Jason: Protecting wildlife and empowering people. In 2018, we began a five-year, $20 million project, USAID Landscape Conservation in Western Tanzania.
It protected chimpanzee populations and their habitats, and empowered local communities. In 2023, the United States launched a $30 million program with JGI/Tanzania, USAID Tumaini Kupitia Vitendo (Hope Through Action).
Robin: I want to mention this is a long-term commitment. USAID began an environmental resource management program in the 1990s, the same time Jane Goodall noticed Gombe’s rapid deforestation. I mean, this happened before even Fei Toto was born. Long term.
In 2003, we partnered up and introduced communities to sustainable agricultural techniques. Then we expanded. We taught children eco-practices. We increased the amount of land under conservation through community-led land use planning. We restored chimpanzee habitats.

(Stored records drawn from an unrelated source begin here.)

-- ==== Sys2Proof/Tests/Slice0.lean ====
section
/-! SUPPORT. Tests: the well-formedness smoke test, one or two single-command tests for each row of the
table with expected values from the book, and a witness for the hypotheses of each statement. -/

namespace Sys2Proof.Tests

open Sys2Proof.Machine Sys2Proof.Safety

/-! ## Helpers -/

/-- What a field reads after a command, if it answers a next state. -/
def after {α : Type} (o : Host.Outcome State Fault Refusal) (f : State → α) : Option α :=
  match o with
  | .next s => some (f s)
  | .fault _ => none
  | .refused _ => none

/-- An ACTIVE target on segment A at `$50`, image 0 to 39: POSTED 0 to 9, OPEN 10 to 19, QUEUED 20 to 29,
DEFERRED 36 to 39, and 30 to 35 unmapped. -/
def target : Entry :=
  { life := .active, segment := .A, address := 0x50, mask := 0x7F, base := 0, length := 40, fill := 0xEE
    wrap := .wrap, sleep := .fill, pointer := 0, generation := 1
    regions := [⟨0, 10, .posted⟩, ⟨10, 10, .open_⟩, ⟨20, 10, .queued⟩, ⟨36, 4, .deferred⟩] }

/-- A bound segment A with its abandon timer running. -/
def bound (state : SegState) (clock : ByteClock) (shift : Byte) : Segment :=
  { Segment.reset with state := state, clock := clock, shift := shift, abandonTimer := some 350 }

/-- A segment with no transaction. -/
def free (state : SegState) (clock : ByteClock) (shift : Byte) : Segment :=
  { Segment.reset with state := state, clock := clock, shift := shift }

/-- An open record of entry 0. -/
def record (start : Byte) (data : List Byte) : OpenRecord :=
  { segment := .A, target := 0, generation := 1, address := 0x50, start := start, data := data
    continued := false, cut := false }

/-- A transaction with entry 0 that holds some open records. -/
def txn (direction : Direction) (records : List OpenRecord) : Txn :=
  { target := 0, direction := direction, address := 0x50, position := 0, records := records,
    unrecorded := false, ahead := { next := 0, bytes := [] }, expired := false }

/-- A request of entry 0 for sub-address 36 with some ticks left. -/
def request (remaining : Nat) : Request :=
  { sequence := 0, target := 0, sub := 36, position := 0, remaining := remaining }

/-- A segment in R_STRETCH on that request. -/
def stretched (remaining : Nat) : Segment :=
  { Segment.reset with state := .rStretch (txn .read []) (request remaining), sclLow := true }

/-- Entry 0 with its pointer at a sub-address, a segment A, and the lines of A. -/
def bench (pointer : Byte) (x : Segment) (scl sda : Bool) : State :=
  ((State.reset.setEntry 0 { target with pointer := pointer }).setSeg .A x).setLines .A
    { scl := scl, sda := sda }

/-- The bench with segment A bound for a write that holds one open record in its reserved cell. -/
def writing (pointer : Byte) (clock : ByteClock) (shift : Byte) : State :=
  { bench pointer (bound (.wData (txn .write [record 20 [7]])) clock shift) true true with
    pool := { free := 31, reservedA := 1, reservedB := 0 } }

/-- The engine RUNNING with a code and its first parameters. -/
def running (code : Byte) (params : List Byte) (s : State) : State :=
  { s with engine := { s.engine with
      state := .running, code := code
      latched := Vector.ofFn fun i : Fin 16 => params.getD i.val 0 } }

/-- The engine WAITING for segment A with something held. -/
def waiting (h : Held) (s : State) : State :=
  { s with engine := { s.engine with state := .waiting .A h } }

/-- Entry 0 alone, in a life-cycle state. -/
def alone (life : LifeState) : State := State.reset.setEntry 0 { target with life := life }

/-- A queued record of a segment with a number. -/
def queued (g : Seg) (number : Byte) : QueuedRecord :=
  { body := { record 20 [1, 2] with segment := g }, cause := .stop, number := number }

/-- The part with some records in its queue. -/
def holding (records : List QueuedRecord) : State :=
  { State.reset with
    queue := { State.reset.queue with records := records, counter := 9 }
    pool := { free := 32 - records.length, reservedA := 0, reservedB := 0 } }

/-- The part with a page shown. -/
def showing (page : Fin 4) (s : State) : State := { s with window := { s.window with page := page } }

/-- The part with some bytes staged for a sequence number. -/
def staged (bytes : List Byte) (s : State) : State := { s with dru := { s.dru with staging := bytes } }

/-! ## Well-formedness: there is no check, since the operand types leave nothing ill formed -/

/-- With RD asserted beside WR, a write to POP is a disregarded one (R172), as one to HOST_STATE is (R163). -/
theorem test_wf_accepts_disregarded :
    (Instr.disregardedWrite 0x0F 0x00).wf = true ∧ (Instr.disregardedWrite 0x03 0x01).wf = true := by decide

/-- No word spells a command. -/
theorem test_no_word_spells_a_command : decodeTableWord 32 0xFFFFFFFF = none := rfl

/-! ## The buses and the Time Base -/

/-- R52: a START in IDLE. -/
theorem test_start : after (exec (.start .A) (bench 0 (free .idle (.bits 0) 0) true true))
    (fun s => s.segA.state) = some .address := by decide

/-- R61, R85, R97: a repeated START commits the record with number 0 and posts QUEUE_ARRIVAL. -/
theorem test_start_repeated : after (exec (.start .A) (writing 21 (.ack .dataAcked true) 0))
    (fun s => (s.queue.numbers, s.queue.records.map (·.cause), s.pool.free, s.events.pending))
    = some ([0], [.repeatedStart], 31, 0b10) := by decide

/-- R62: a STOP in the middle of a byte is a framing break. -/
theorem test_stop_mid_byte : after (exec (.stop .A)
      { writing 21 (.bits 2) 0 with linesA := { scl := true, sda := false } })
    (fun s => (s.segA.counters.broken, s.queue.records.map (·.cause), s.segA.state))
    = some (1, [.broken], .idle) := by decide

/-- R46, R60: a first bit not yet settled is disregarded, and the STOP is at a boundary. -/
theorem test_stop_at_first_bit : after (exec (.stop .A)
      { writing 21 (.bits 1) 0 with linesA := { scl := true, sda := false } })
    (fun s => (s.segA.counters.broken, s.queue.records.map (·.cause))) = some (0, [.stop]) := by decide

Why does the USAID and JGI partnership emphasize working with villages instead of concentrating solely on the Gombe Park areas reserved for chimpanzees?
Jason: Chimpanzees live in forests outside of Gombe. We work with communities that live near those areas, so they can protect wildlife while benefiting from nature.
Robin: Plus, communities near Gombe derive income from conservation efforts. As our USAID Mission Director Craig Hart says, local governance is at the heart of this partnership.
What achievements are USAID and JGI most proud of in their partnership spanning over two decades?
Robin: How we benefit the people and the environment, and show people how they benefit from a healthy ecosystem. Some stats: Nearly 253,000 people improved their incomes. Two local authority forest reserves now exist, 74 villages developed and implemented land use plans. We reached young people by establishing 244 environmental school clubs.
Jason: And data JGI collected shows USAID investment helped reduce the deforestation rate 55 to 60 percent.
What role do local authorities play in this partnership, and how well are they performing?
Jason: Local authorities are key. Outside of the nationally managed Gombe National Park, districts and local villages manage the land. Villages develop land-use plans in collaboration with district and national authorities to ensure coordination.
Robin: USAID also directly funded JGI’s Tanzania branch, showing commitment to locally-led development.
What new initiatives will the Hope through Action project introduce that were not part of the Landscape Conservation in Western Tanzania initiative?
Jason: The project includes items about gender, agriculture, and climate change. The project also supports efforts to better collect and utilize data.
How has the ‘gender lens’ helped overcome stereotypes and barriers to community-centered conservation?
Robin: Women face obstacles to take part in decision-making. By supporting inclusive decision-making, women have a greater, and hopefully equal, say in decisions. Equal access is critical to Tanzania’s continued economic advancement.
Jason: By including women and youth in decision-making processes, leaders address the groups’ concerns and grow from the ideas, which improves the economic status of the entire community. When women cannot participate, we leave behind the expertise of 50 percent of the population.
Are there plans to apply the JGI community-centered approach to other ecosystems facing similar challenges?
Jason: JGI pioneered a community-centered approach to conservation in Tanzania with its Lake Tanganyika Catchment Reforestation and Education program. USAID’s conservation programs in Tanzania include community-based decision-making as a foundational concept.
Robin: For example, the USAID Heshimu Bahari (Respect the Ocean) project strengthens community-led management of critical fish habitats, and the USAID Resilient Community Governance Project builds communities’ capacity to hold institutions accountable for community and environmental needs. Americans and Tanzanians share a desire for local input – their input – on programs in their communities. USAID promotes local input in Tanzania. Jason Ko works as a senior environment advisor at USAID/Tanzania.
Robin Holzhauer is the deputy development outreach and communications advisor for USAID/Tanzania.